─── GIVEN INFORMATION ───

-- ==== Sys2Proof/Config.lean ====
section
/-! DEFINITION. Config.lean: what the part fixes for good (capacities and intervals that no command sets) and
the values the manual leaves open. The settings that consoles load (R190, R191) are state, in Machine/State.lean. -/

namespace Sys2Proof.Config

/-- Responses a link's queue holds (R177). -/
abbrev responseRoom : Nat := 8
/-- Notices a link's buffer holds (R182). -/
abbrev noticeRoom : Nat := 32
/-- Entries a request queue holds (R53). -/
abbrev queueRoom : Nat := 8
/-- Entries a lockout list holds (R41). -/
abbrev lockoutRoom : Nat := 8
/-- Alerts a pending alert list holds (R167). -/
abbrev alertRoom : Nat := 4
/-- Entries the quiet list holds (R110). -/
abbrev quietRoom : Nat := 8
/-- Frames a downlink queue holds (R122). -/
abbrev downlinkRoom : Nat := 16
/-- Unit records (R115). -/
abbrev registerRoom : Nat := 96
/-- Moves that may name one channel (R2). -/
abbrev movesPerChannel : Nat := 6
/-- Handsets in one move (R1). -/
abbrev handsetsPerMove : Nat := 4
/-- Bits in a judged test window (R156). -/
abbrev windowBits : Nat := 128

/-- The tone clock divided by two, in Hz (R163). -/
abbrev halfToneClock : Nat := 1228800

/-- DESIGN CHOICE (log entry 20): READ_PORT returns "the channel to which the port is assigned by configuration"
(R152), and in CONFIG two channels may be given one port (R190). Which of them is returned is left open:
the answer is the member of the claiming channels at this free index, taken modulo their number. -/
opaque sharedPortIndex : Fin 7 → Nat → Nat

end Sys2Proof.Config
end

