-- ==== Sys2Proof/Machine/Flags.lean ====
section
/-! DEFINITION. Machine/Flags.lean: the condition latches (R184) and the saturating counters (R157). The Y6 has no
arithmetic flags. -/

namespace Sys2Proof.Machine

/-- R184: one latch of a channel is set; a latch already set stays set. -/
def ChanLatches.set (k : ChanLatch) (l : ChanLatches) : ChanLatches :=
  match k with
  | .closedSeen => { l with closedSeen := true }
  | .transferSeen => { l with transferSeen := true }
  | .interference => { l with interference := true }
  | .downlinkOverflow => { l with downlinkOverflow := true }
  | .degraded => { l with degraded := true }

/-- R184: a latch of a channel is set on a link. -/
def Link.latch (ch : Chan) (k : ChanLatch) (l : Link) : Link :=
  { l with latches := { l.latches with chans := l.latches.chans.put ch ((l.latches.chans.get ch).set k) } }

/-- R184: a per-channel latch is set on all four links, whatever their subscription sets; the latches of a channel
that is not in use are never set. -/
def latchAll (ch : Chan) (k : ChanLatch) (s : State) : State :=
  { s with links := if (s.chan ch).inUse then s.links.each (Link.latch ch k) else s.links }

/-- R104: ENROL_STUCK_SEEN is latched on all four links. -/
def latchStuck (s : State) : State :=
  { s with links := s.links.each (fun l => { l with latches := { l.latches with enrolStuckSeen := true } }) }

/-- R157: a counter raised by `n` that stays at its largest value. -/
def saturate (top n k : Nat) : Nat := min top (k + n)

end Sys2Proof.Machine
end

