-- ==== Sys2Proof/Machine/Queue.lean ====
section
/-! DEFINITION. Machine/Queue.lean: the request queue, its ranks and the displacement test (R53 to R66). -/

namespace Sys2Proof.Machine

/-- R29, R63: the order ROUTINE, WORK, URGENT, EMERGENCY. -/
def TalkClass.order : TalkClass → Nat
  | .routine => 0 | .work => 1 | .urgent => 2 | .emergency => 3

/-- R63: the higher of two classes. -/
def higherClass (a b : TalkClass) : TalkClass := if a.order < b.order then b else a

/-- R56: the base of a class. -/
def TalkClass.base : TalkClass → Nat
  | .routine => 0 | .work => 10 | .urgent => 30 | .emergency => 60

/-- R56: the age credit of a wait, capped at 15. -/
def ageCredit (wait ageStep : Nat) : Nat := min 15 (wait / ageStep)

/-- R56: the rank of an entry at `now`. -/
def rank (now : Time) (ageStep : Nat) (e : Entry) : Nat :=
  if e.cls = .emergency then 60 else e.cls.base + ageCredit (elapsed now e.arrival) ageStep

/-- R57: the best entry: the highest rank, and of equals the earliest arrival. -/
def bestEntry (now : Time) (ageStep : Nat) (q : List Entry) : Option Entry :=
  q.foldl (fun b e => match b with
    | none => some e
    | some x => if rank now ageStep x < rank now ageStep e then some e else some x) none

/-- R57: the weakest entry: the lowest rank, and of equals the latest arrival. -/
def weakestEntry (now : Time) (ageStep : Nat) (q : List Entry) : Option Entry :=
  q.foldl (fun w e => match w with
    | none => some e
    | some x => if rank now ageStep e ≤ rank now ageStep x then some e else some x) none

/-- A queue without a party's entry; the entries behind it move up (R53). -/
def withoutParty (p : Party) (q : List Entry) : List Entry := q.filter (fun e => e.party != p)

/-- A party's entry in a queue (R54: at most one). -/
def entryOf (p : Party) (q : List Entry) : Option Entry := q.find? (fun e => e.party == p)

/-- R61: the entry that a newcomer of a class displaces from a full queue, if any. -/
def displacedBy (now : Time) (ageStep : Nat) (cls : TalkClass) (q : List Entry) : Option Entry :=
  if q.length < Config.queueRoom then none
  else (weakestEntry now ageStep q).filter (fun w => decide (rank now ageStep w < cls.base))

/-- R61: a newcomer of a class is refused: the queue is full and it displaces nothing. -/
def queueRefuses (now : Time) (ageStep : Nat) (cls : TalkClass) (q : List Entry) : Bool :=
  decide (Config.queueRoom ≤ q.length) && (displacedBy now ageStep cls q).isNone

/-- R55 step 2: a newcomer's entry. -/
def newEntry (s : State) (ch : Chan) (p : Party) (cls : TalkClass) : Entry :=
  ⟨p, s.bindingOf p, cls, s.time, after s.time (s.chan ch).queueTimeout⟩

/-- R62 steps 1 and 2: the weakest entry leaves a full queue with DENY(QUEUE_FULL) where the newcomer outranks it. -/
def makeRoom (ch : Chan) (cls : TalkClass) (s : State) : State :=
  match displacedBy s.time (s.chan ch).ageStep cls (s.floor ch).queue with
  | none => s
  | some w =>
    answer ch w.party (.denied w.cls .queueFull)
      (modFloor ch (fun f => { f with queue := withoutParty w.party f.queue }) s)

/-- R55 step 2, R62 step 3: the newcomer's entry is placed at the end, after any displacement. -/
def enterQueue (ch : Chan) (p : Party) (cls : TalkClass) (s : State) : State :=
  modFloor ch (fun f => { f with queue := f.queue ++ [newEntry s ch p cls] }) (makeRoom ch cls s)

/-- R55: a request enters the queue and is answered QUEUED, or is refused with QUEUE_FULL. -/
def enqueue (ch : Chan) (p : Party) (cls : TalkClass) (s : State) : State :=
  if queueRefuses s.time (s.chan ch).ageStep cls (s.floor ch).queue then
    answer ch p (.denied cls .queueFull) s
  else answer ch p (.queued cls) (enterQueue ch p cls s)

/-- R63: a party's entry takes the higher class and the party's present binding; the rest of it does not change. -/
def renewEntry (ch : Chan) (p : Party) (cls : TalkClass) (s : State) : State :=
  modFloor ch (fun f => { f with
    queue := f.queue.map (fun e =>
      if e.party == p then { e with cls := higherClass e.cls cls, move := s.bindingOf p } else e) }) s

/-- An entry leaves the queue with a DENY (R65, R67). -/
def denyEntry (ch : Chan) (p : Party) (r : AirReason) (s : State) : State :=
  match entryOf p (s.floor ch).queue with
  | none => s
  | some e =>
    answer ch p (.denied e.cls r) (modFloor ch (fun f => { f with queue := withoutParty p f.queue }) s)

end Sys2Proof.Machine
end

───

Return every line of the data above in which "entryOf" appears.

def entryOf (p : Party) (q : List Entry) : Option Entry := q.find? (fun e => e.party == p)
  match entryOf p (s.floor ch).queue with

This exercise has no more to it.